• _About this task_: Find the lines of the records in which the word "withBytes" appears and report how many there are, as a number alone.

BEGIN Records for the exercise

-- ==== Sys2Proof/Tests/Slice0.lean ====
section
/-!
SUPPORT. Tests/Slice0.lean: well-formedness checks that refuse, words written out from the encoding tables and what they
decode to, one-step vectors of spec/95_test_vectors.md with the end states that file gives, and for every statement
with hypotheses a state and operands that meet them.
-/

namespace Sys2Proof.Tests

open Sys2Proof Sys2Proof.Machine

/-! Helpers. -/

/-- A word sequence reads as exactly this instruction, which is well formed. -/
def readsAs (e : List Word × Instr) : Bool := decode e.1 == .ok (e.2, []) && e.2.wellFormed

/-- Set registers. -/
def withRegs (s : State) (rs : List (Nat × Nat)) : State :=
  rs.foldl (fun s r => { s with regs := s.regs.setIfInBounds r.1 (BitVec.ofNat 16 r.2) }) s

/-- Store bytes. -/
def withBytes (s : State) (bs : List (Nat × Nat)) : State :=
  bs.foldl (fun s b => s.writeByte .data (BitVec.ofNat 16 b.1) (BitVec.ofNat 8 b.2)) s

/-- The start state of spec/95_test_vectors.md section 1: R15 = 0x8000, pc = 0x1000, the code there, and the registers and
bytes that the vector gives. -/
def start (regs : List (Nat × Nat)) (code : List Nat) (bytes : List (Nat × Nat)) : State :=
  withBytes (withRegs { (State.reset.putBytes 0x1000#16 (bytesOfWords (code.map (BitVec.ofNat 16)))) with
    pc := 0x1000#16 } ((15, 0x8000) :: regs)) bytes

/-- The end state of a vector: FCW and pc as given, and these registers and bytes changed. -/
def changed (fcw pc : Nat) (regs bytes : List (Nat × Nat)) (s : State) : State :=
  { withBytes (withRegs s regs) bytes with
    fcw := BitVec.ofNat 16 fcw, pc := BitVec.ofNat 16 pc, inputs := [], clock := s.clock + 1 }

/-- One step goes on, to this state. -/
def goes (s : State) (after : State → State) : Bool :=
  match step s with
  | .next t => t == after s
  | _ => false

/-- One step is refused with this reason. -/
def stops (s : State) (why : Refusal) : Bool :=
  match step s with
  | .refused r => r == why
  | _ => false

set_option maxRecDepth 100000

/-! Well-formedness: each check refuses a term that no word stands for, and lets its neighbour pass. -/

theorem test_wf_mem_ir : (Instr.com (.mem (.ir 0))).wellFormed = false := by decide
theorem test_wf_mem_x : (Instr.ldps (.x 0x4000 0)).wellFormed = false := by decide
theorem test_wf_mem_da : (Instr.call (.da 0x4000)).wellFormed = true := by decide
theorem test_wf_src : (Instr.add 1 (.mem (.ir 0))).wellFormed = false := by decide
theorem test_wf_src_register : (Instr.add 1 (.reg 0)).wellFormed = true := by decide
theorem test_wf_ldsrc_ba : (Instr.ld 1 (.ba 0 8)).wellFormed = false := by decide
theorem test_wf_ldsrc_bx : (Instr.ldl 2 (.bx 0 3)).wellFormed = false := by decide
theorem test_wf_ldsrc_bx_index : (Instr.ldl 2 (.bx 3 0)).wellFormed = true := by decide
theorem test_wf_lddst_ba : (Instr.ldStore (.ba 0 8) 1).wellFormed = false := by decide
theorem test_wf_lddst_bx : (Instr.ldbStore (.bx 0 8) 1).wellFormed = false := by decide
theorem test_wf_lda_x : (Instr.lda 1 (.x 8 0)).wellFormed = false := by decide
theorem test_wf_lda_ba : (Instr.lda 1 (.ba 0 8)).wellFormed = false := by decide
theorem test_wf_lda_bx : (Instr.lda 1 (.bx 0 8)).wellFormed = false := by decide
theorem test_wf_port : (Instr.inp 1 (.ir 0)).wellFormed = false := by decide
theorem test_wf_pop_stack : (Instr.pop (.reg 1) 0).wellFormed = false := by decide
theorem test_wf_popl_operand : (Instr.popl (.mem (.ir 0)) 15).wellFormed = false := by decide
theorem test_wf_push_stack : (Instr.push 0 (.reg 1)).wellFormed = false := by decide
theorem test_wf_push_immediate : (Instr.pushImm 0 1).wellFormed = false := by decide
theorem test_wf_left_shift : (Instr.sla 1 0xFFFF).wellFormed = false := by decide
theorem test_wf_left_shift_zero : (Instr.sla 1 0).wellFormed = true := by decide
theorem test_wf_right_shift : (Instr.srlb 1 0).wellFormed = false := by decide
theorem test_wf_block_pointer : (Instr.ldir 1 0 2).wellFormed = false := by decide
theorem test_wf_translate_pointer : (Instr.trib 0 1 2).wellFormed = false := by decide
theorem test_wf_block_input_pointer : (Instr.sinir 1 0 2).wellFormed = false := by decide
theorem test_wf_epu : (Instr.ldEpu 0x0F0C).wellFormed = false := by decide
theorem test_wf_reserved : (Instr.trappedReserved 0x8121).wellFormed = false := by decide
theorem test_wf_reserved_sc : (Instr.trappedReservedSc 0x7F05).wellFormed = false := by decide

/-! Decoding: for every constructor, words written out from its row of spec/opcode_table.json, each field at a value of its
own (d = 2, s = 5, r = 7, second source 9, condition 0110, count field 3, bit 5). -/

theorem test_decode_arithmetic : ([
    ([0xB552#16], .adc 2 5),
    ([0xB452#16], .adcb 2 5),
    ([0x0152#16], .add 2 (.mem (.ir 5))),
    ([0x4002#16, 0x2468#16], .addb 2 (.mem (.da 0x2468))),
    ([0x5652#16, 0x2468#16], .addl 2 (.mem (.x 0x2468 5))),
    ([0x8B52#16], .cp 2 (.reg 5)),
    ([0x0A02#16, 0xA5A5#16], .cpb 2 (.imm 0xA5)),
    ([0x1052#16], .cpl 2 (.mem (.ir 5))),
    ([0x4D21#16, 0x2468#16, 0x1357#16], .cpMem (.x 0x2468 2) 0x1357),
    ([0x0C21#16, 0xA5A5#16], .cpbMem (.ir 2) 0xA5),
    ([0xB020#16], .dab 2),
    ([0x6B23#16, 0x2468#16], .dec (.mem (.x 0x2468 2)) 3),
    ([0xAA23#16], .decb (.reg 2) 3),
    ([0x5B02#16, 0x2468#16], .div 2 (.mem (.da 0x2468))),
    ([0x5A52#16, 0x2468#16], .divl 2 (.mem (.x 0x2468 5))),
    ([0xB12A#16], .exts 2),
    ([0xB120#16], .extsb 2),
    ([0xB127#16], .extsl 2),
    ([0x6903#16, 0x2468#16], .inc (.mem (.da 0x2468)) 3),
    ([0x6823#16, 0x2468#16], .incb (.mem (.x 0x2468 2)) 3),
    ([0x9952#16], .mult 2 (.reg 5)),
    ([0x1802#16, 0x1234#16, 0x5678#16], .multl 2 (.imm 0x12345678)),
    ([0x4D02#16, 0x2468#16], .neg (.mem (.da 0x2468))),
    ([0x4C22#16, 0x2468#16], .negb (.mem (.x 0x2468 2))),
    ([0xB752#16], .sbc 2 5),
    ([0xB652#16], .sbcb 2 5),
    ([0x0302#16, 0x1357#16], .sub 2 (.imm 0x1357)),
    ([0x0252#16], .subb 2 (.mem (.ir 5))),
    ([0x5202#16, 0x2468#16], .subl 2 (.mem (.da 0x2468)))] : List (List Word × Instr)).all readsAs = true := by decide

END Records for the exercise

• _The completed task_: 3